В заключение замечу, что в части обеспечения «хорошего» качества общественных институтов очень значимой в понимании М является религия[10]: «… главам республики или царства надобно сохранять основы поддерживающей их религии. Поступая так, им будет легко сохранить государство свое религиозным, а следовательно, добрым и единым.» (Р: XII)

М: Свобода[править | править код]

Рассмотрение республиканской формы правления в теоретических трудах М во многом опирается на понятие «свободы». Его понимание данной категории вскрывается следующей цитатой: «… общие выгоды, которые проистекают из свободной жизни, … заключаются … в возможности свободно пользоваться собственным добром, не опасаться за честь жены и детей, не страшиться за свою судьбу …» (Р: XVI) Т.е. фактически М: свобода предстает неким вариантом ненасильственной справедливости в устроении общества, причем тексты М показывают, что данное качество характерно в его понимании исключительно для полисов (городов-государств). Для других же типов государств он данное качество не рассматривает.
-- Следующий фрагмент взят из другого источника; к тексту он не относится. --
/-- R380, R381, R386, R387: the accumulator words of a context that owns its core's unit: a zero or a move is accepted at the end of the unit's order with room for it; a load of 32 rows in the core's own memory begins their fetch, and a store of them is accepted, each once with room for it, and each completes once the unit has done with it; `mstat` gives the unit's status, and clears OVF when asked to, with DRAIN once every operation accepted before it has retired.
R257, R258, R382, R383, R387: `mcap` writes its core's capability entry with the context, the issuer's mask and the timestamp, and gives the token, or revokes it and gives 0; `msave` of the owner freezes the unit with the place of its image, and completes once the image is written; `mload` of an image that passes its checks gives the unit to the context and marks the image used: FROZEN, bit 8 of its word 1, becomes 0, and no other byte of memory changes. -/
def Obligations.MatrixUnit : Prop :=
  (∀ (s : State) (d a b : BitVec 5) (c e : BitVec 2) (dr : BitVec 1) (offs : List Nat), let p := s.cur.place
    let v := (s.opG b).toNat; let pitch := v % 2 ^ 20; let fmt := v / 2 ^ 20 % 4; let n := if fmt = 0 then 128 else 64
    let rows := v < 2 ^ 22 ∧ fmt ≠ 3 ∧ pitch % 16 = 0 ∧ n ≤ pitch ∧ offs.length = 32 ∧
      ∀ k (h : k < offs.length), ∃ w, OwnAt p (s.opG a + BitVec.ofNat 64 (k * pitch)) n 16 w offs[k]
    s.mx.own = some s.ctx → s.mx.freezing = none → s.mx.loading = none →
    (s.here.blk = none → s.mx.local' < 4 →
      (Admitted (.maccZero c) s → exec (.maccZero c) s = .next (s.modMx fun m => m.accept (.zero c.toNat) [] none none).retired) ∧
      (Admitted (.maccMv c e) s → exec (.maccMv c e) s = .next (s.modMx fun m => m.accept (.move c.toNat e.toNat) [] none none).retired) ∧
      (rows → unitAnswer s = none → fetching s = false → storesForMx s = true → Admitted (.maccLd c a b) s → ∃ u, exec (.maccLd c a b) s = .next u ∧
        (u.coreAt p).mx.fetches = s.mx.fetches ++ [{ slot := p.slot, half := s.aHalf, job := .rows c.toNat offs fmt, got := [], remote := none, pair := s.cur.half != .lone, act := none }] ∧
        (u.slot p).wait = some .matrix ∧ (u.slot p).th = s.here.th ∧ u.mem = s.mem) ∧
      (rows → unitAnswer s = none → storing s = false → Admitted (.maccSt c a b) s → ∃ u, exec (.maccSt c a b) s = .next u ∧
        (u.coreAt p).mx.ops = (s.mx.accept (.store c.toNat offs fmt) [] (some (p.slot, s.aHalf)) none).ops ∧
        (u.slot p).wait = some .matrix ∧ (u.slot p).th = s.here.th ∧ u.mem = s.mem)) ∧
    (s.here.blk = none → unitAnswer s = some none → (Admitted (.maccLd c a b) s → exec (.maccLd c a b) s = .next (acceptFetched s).retired ∧
        ((∀ f ∈ s.mx.fetches, f.act = none) → acceptFetched s = s)) ∧
      (Admitted (.maccSt c a b) s → exec (.maccSt c a b) s = .next s.retired)) ∧
    (dr = 0 ∨ s.here.blk = none → dr = 0 ∨ (∀ o ∈ s.mx.ops, (acceptedBy s.here.resp).getD s.mx.taken ≤ o.num) → Admitted (.mstat d a dr) s →
      exec (.mstat d a dr) s = .next ((if (s.opG a).getLsbD 0 then s.modMx fun m => { m with ovf := false } else s).setG d s.mx.status).retired)) ∧
  (∀ (s : State) (d a : BitVec 5) (n : BitVec 4) (key : Img), let p := s.cur.place; let v := (s.opG a).toNat; let k := capKey p.unit p.core n.toNat
    s.here.blk = none → s.errs = [] →
    (s.mx.own = some s.ctx → s.mx.freezing = none → s.mx.loading = none → v < 2 ^ 43 → v.testBit 42 = true → (s.peekW (k + 8)).toNat < s.ts.toNat →
      Admitted (.mcap d a n) s →
      exec (.mcap d a n) s = .next ((s.putWs k [BitVec.ofNat 64 (s.ctx.toNat + 2 ^ 12 + v % 2 ^ 42 * 2 ^ 13), s.ts, 0, 0]).setG d
        (BitVec.ofNat 64 (n.toNat + s.ts.toNat % 2 ^ 60 * 16))).retired) ∧
    (s.mx.own = some s.ctx → s.mx.freezing = none → s.mx.loading = none → v < 2 ^ 42 → Admitted (.mcap d a n) s →
      exec (.mcap d a n) s = .next ((s.putWs k [setBits (s.peekW k) 12 12 0]).setG d 0).retired) ∧
    (unitAnswer s = some none → Admitted (.msave a) s → exec (.msave a) s = .next s.retired) ∧
    (unitAnswer s = none → (∀ f, imageAt s (s.opG a) .store f = f s key) → s.mx.own = some s.ctx → s.mx.freezing = none → s.mx.loading = none → Admitted (.msave a) s →
      ∃ u, exec (.msave a) s = .next u ∧ (u.coreAt p).mx = { s.mx with freezing := some (p.slot, some key) } ∧ (u.slot p).wait = some .freeze ∧ (u.slot p).th = s.here.th ∧
        u.mem = s.mem) ∧
    ((∀ f, imageAt s (s.opG a) .matrix f = f s key) → imageRefused s p.unit p.core key s.ctx = none → Resp.done ∉ s.here.resp → s.cur.part = 0 →
      s.mx.own = none → Admitted (.mload a) s → ∃ u, exec (.mload a) s = .next u ∧ (u.coreAt p).mx.own = some s.ctx ∧
        sameRegs (u.slot p).th s.here.th ∧ ofBytes (imgBytes u key 8 8) + 256 = ofBytes (imgBytes s key 8 8) ∧
        ∀ j, (∀ e ∈ Img.parts key 8 8, j < e.1 ∨ e.1 + e.2 ≤ j) → memGet u.mem j = memGet s.mem j))
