-- ==== Sys2Proof/Laws/Dispatch.lean ====
section
/-! SUPPORT. The meaning of each instruction, one lemma per arm: proofs cite these and never unfold the match. -/

namespace Sys2Proof.Machine
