-- ==== Sys2Proof/Tests/Slice0.lean ====
section
/-! SUPPORT. Tests: words the spec writes out, ill-formed fields, the spec's worked cases, and for every statement small states that meet its
hypotheses, with what the spec then says of one field of the result. -/

open Sys2Proof Sys2Proof.Machine

set_option Elab.async false
set_option synthInstance.maxSize 4000

namespace Sys2Proof.Tests

/-- Slot h0 and slot l0 of core 0 of bed 0, and slot 0 of core 0 of rim die 1. -/
def h0 : Place := ⟨0, 0, 0⟩
def l0 : Place := ⟨0, 0, 4⟩
def r0 : Place := ⟨17, 0, 0⟩

/-- A slot that runs in system mode at the start of its core's memory. -/
def slotAt (p : Place) : Slot :=
  { Slot.empty with st := .run, name := p.name, th := { Thread.zero with mode := true, pc := 0xF000F00000000000 } }

/-- A machine with every instruction feature where one slot runs a lone word. -/
def base (p : Place) : State :=
  { State.reset with feat := 0x7FF, ts := 1000, slots := [(slotKey p, slotAt p)],
                     cur := { Cur.none with place := p, pc := 0xF000F00000000000, next := 0xF000F00000000004 } }

/-- A program address of the executing core's memory at an offset, through RAW (R17). -/
def own (off : Nat) : Word := BitVec.ofNat 64 (0xF000F00000000000 + off)

/-- Set general registers. -/
def regs (l : List (Nat × Word)) (s : State) : State := l.foldl (fun t e => t.setG (BitVec.ofNat 5 e.1) e.2) s

/-- Put bytes into the executing core's memory, and doublewords. -/
def poke (off : Nat) (bs : List Byte) (s : State) : State :=
  { s with mem := memSetMany s.mem (coreKey s.cur.place.unit s.cur.place.core off) bs }
def words (off : Nat) (ws : List Nat) (s : State) : State := poke off (ws.flatMap (bytesOf 8)) s

/-- Change the executing slot, its core and its thread. -/
def onSlot (f : Slot → Slot) (s : State) : State := s.modSlot s.cur.place f
def onCore (f : Core → Core) (s : State) : State := s.modCoreAt s.cur.place f

/-- What holds of the state after an instruction. -/
def acts (i : Instr) (s : State) (f : State → Bool) : Bool :=
  match exec i s with
  | .next t => f t
  | _ => false

/-- The general register an instruction leaves, from given registers of a heavy slot. -/
def gives (i : Instr) (l : List (Nat × Word)) (d : BitVec 5) : Word :=
  match exec i (regs l (base h0)) with
  | .next t => t.opG d
  | _ => 0xBAD

/-- The cause and SUB of the trap an instruction takes. -/
def trapOf (i : Instr) (s : State) : Nat × Nat :=
  match exec i s with
  | .next t => (t.here.th.ecause.toNat % 256, t.here.th.ecause.toNat / 65536)
  | _ => (0, 0)

/-- A route-table entry of the executing core with a string of items (R83). -/
def route (n codes : Nat) (s : State) : State := poke (0xF0000 + 16 * n) (bytesOf 16 (codes + 2 ^ 122)) s

/-- The string from core 0 to core 1 of a bed: one move, then the core port. -/
def toCore1 : Nat := 0o741

/-- A program address in core 1 of bed 0, and its access as the checks of R32 pass it. -/
def far (off : Nat) : Word := BitVec.ofNat 64 (0xF00 * 2 ^ 52 + 2 ^ 24 + off)
def farAcc (off : Nat) : Acc := { pa := far off, rng := .core 0 1 0 off, la := 2 ^ 24 + off, own := false, cross := false }

/-- A line of words 0 in the instruction cache, the second line of the executing core's memory. -/
def cached (s : State) : State := onCore (fun c => { c with icache := [(1, List.replicate 64 0)] }) s

/-- A buffered doubleword store of a slot. -/
def stored (slot off v : Nat) : SbEntry :=
  { slot := slot, pa := own off, rng := .core 0 0 0 off, key := off, bytes := bytesOf 8 v, sent := none, id := 7, rel := none, gone := 0, ctx := 0 }

theorem lands40 : Lands (cached (base h0)) (own 0x40) :=
  ⟨0x40, 0, by unfold OwnAt; decide +kernel, by decide +kernel, by decide, fun h => absurd h (by decide +kernel)⟩

theorem lands44 : Lands (cached (base h0)) (own 0x44) :=
  ⟨0x44, 0, by unfold OwnAt; decide +kernel, by decide +kernel, by decide,
    fun _ => ⟨0x40, 0, by unfold OwnAt; decide +kernel, by decide +kernel, by decide, by decide⟩⟩

theorem routed_far (off : Nat) : Routed (route 1 toCore1 (base h0)) (farAcc off).rng := by
  refine .inr ⟨rfl, ?_, ?_⟩
  · show ((route 1 toCore1 (base h0)).routeEntry 0 0 1).valid = true
    decide +kernel
  · show routeRefused false false ((route 1 toCore1 (base h0)).routeString 0 0 1) = none
    decide +kernel

/-- A configured core barrier of the executing core (R218). -/
def coreBar (n arrived count : Nat) (donets : Word) (s : State) : State :=
  s.setBar s.cur.place.unit s.cur.place.core n { Bar.empty with kind := 1, count := count, arrived := arrived, donets := donets }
Следующий интересный элемент данного понятия заключается в сильной его связи с социальными институтами. Общины, привыкшие к свободному самоуправлению, будут бороться за свое освобождение, даже если волею судьбы свобода у них была отнята успешным завоевателем: «… народ всегда стремится к двум вещам: во-первых, отомстить тем, кто оказался причиной его рабства, во-вторых, вновь обрести утраченную свободу» (Р: XVI); «Кто захватит город, с давних пор пользующийся свободой, и пощадит его, того город не пощадит» (Г: V); «… в республиках больше жизни, больше ненависти, больше жажды мести; в них никогда не умирает и не может умереть память о былой свободе.» (Г: V) Если же община уже привыкла к тирании над собой, то она и не окажет сильного сопротивления своему завоевателю: «Следует принять за непреложную истину, что развращенный город, живущий под властью государя, даже если государь его гибнет вместе со всем своим родом, никогда не может обратиться к свободе.» (Р: XVII) «Но если город или страна привыкли стоять под властью государя, а род его истребили, то жители города не так-то легко возьмутся за оружие, ибо, с одной стороны, привыкнув повиноваться, с другой – не имея старого государя, они не сумеют ни договориться об избрании нового, ни жить свободно. Так что у завоевателя будет достаточно времени, чтобы расположить их к себе и тем обеспечить себе безопасность.» (Г: V)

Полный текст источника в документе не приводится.